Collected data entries
=====

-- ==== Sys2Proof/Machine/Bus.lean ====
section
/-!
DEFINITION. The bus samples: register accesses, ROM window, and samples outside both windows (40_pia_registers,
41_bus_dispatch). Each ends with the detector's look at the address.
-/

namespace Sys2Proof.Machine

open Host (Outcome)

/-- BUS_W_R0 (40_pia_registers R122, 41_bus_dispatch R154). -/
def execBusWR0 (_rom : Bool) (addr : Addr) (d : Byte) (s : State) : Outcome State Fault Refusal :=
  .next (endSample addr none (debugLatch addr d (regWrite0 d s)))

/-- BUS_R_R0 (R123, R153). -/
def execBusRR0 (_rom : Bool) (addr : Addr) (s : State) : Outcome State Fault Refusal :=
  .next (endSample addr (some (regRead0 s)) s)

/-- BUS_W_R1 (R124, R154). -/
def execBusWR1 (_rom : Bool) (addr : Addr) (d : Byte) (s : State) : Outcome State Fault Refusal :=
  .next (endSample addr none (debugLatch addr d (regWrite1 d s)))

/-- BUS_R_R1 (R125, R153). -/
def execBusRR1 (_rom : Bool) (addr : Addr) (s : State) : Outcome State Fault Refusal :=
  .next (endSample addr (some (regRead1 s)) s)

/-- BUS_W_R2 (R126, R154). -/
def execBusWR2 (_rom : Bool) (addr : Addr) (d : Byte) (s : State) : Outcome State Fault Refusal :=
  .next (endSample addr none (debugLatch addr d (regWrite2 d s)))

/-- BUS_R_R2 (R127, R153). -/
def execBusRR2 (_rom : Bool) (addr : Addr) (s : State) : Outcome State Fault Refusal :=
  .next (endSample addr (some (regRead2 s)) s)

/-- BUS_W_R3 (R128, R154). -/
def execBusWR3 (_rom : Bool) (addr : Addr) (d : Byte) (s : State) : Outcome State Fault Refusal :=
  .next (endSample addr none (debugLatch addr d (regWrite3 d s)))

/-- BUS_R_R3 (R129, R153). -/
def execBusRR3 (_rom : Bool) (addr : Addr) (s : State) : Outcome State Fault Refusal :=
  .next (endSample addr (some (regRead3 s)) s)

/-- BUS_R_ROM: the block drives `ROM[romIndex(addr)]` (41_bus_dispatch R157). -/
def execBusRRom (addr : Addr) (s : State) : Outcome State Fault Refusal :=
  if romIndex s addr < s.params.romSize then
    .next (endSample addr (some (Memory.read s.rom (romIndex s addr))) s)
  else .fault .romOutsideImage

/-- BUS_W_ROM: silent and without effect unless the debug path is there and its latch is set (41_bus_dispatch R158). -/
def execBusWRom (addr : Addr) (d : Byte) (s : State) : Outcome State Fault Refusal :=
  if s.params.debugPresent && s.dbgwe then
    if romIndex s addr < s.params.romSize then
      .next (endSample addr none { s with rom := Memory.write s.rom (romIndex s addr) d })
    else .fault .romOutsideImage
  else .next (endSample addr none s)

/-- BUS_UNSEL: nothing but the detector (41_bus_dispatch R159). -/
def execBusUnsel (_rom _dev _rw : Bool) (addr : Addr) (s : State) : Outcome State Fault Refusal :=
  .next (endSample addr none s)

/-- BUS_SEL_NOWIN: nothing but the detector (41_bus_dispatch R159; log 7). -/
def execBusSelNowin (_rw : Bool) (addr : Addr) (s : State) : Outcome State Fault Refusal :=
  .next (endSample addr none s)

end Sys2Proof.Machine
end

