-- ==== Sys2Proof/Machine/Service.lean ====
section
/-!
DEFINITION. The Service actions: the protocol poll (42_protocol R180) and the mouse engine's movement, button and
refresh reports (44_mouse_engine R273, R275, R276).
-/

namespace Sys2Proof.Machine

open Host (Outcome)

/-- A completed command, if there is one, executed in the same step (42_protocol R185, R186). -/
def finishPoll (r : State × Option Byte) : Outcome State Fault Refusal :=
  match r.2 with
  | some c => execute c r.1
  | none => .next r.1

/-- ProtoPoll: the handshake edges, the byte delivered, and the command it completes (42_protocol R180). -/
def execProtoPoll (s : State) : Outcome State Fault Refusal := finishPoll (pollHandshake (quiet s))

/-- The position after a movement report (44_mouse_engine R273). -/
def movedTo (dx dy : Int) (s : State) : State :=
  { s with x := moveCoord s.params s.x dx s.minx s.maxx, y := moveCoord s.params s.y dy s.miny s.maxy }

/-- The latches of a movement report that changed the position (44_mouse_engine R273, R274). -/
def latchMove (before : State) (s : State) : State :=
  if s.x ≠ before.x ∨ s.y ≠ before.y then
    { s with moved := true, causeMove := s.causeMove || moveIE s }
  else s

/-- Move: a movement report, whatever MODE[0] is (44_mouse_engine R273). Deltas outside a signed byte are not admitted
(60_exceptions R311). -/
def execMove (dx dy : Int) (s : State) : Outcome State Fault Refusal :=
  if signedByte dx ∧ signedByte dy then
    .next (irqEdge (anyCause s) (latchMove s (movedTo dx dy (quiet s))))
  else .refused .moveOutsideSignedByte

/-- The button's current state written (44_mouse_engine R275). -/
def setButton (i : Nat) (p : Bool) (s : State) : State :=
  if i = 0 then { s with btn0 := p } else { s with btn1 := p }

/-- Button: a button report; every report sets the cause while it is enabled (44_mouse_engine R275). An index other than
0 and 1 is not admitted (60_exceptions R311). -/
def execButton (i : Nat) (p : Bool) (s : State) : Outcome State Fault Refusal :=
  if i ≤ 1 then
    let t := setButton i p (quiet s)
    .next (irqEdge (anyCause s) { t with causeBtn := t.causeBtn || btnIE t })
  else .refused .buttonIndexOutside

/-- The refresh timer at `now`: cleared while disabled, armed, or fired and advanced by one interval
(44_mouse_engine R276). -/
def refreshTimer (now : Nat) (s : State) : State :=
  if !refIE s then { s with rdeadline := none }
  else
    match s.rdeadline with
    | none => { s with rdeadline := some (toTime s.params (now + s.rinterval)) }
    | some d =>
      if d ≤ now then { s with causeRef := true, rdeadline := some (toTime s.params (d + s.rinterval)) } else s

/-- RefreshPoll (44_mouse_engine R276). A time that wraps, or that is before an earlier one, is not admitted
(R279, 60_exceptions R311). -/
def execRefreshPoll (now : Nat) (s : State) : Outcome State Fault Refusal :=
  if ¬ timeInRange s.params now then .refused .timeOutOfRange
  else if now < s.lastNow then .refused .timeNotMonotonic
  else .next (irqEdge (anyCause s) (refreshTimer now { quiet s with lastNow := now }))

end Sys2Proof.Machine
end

=====

TASK INSTRUCTIONS: Print the records verbatim, stopping after the "def execBusRR2 (_rom" line.

EXERCISE OUTPUT:
-- ==== Sys2Proof/Machine/Bus.lean ====
section
/-!
DEFINITION. The bus samples: register accesses, ROM window, and samples outside both windows (40_pia_registers,
41_bus_dispatch). Each ends with the detector's look at the address.
-/

namespace Sys2Proof.Machine

open Host (Outcome)

/-- BUS_W_R0 (40_pia_registers R122, 41_bus_dispatch R154). -/
def execBusWR0 (_rom : Bool) (addr : Addr) (d : Byte) (s : State) : Outcome State Fault Refusal :=
  .next (endSample addr none (debugLatch addr d (regWrite0 d s)))

/-- BUS_R_R0 (R123, R153). -/
def execBusRR0 (_rom : Bool) (addr : Addr) (s : State) : Outcome State Fault Refusal :=
  .next (endSample addr (some (regRead0 s)) s)

/-- BUS_W_R1 (R124, R154). -/
def execBusWR1 (_rom : Bool) (addr : Addr) (d : Byte) (s : State) : Outcome State Fault Refusal :=
  .next (endSample addr none (debugLatch addr d (regWrite1 d s)))

/-- BUS_R_R1 (R125, R153). -/
def execBusRR1 (_rom : Bool) (addr : Addr) (s : State) : Outcome State Fault Refusal :=
  .next (endSample addr (some (regRead1 s)) s)

/-- BUS_W_R2 (R126, R154). -/
def execBusWR2 (_rom : Bool) (addr : Addr) (d : Byte) (s : State) : Outcome State Fault Refusal :=
  .next (endSample addr none (debugLatch addr d (regWrite2 d s)))

/-- BUS_R_R2 (R127, R153). -/
def execBusRR2 (_rom : Bool) (addr : Addr) (s : State) : Outcome State Fault Refusal :=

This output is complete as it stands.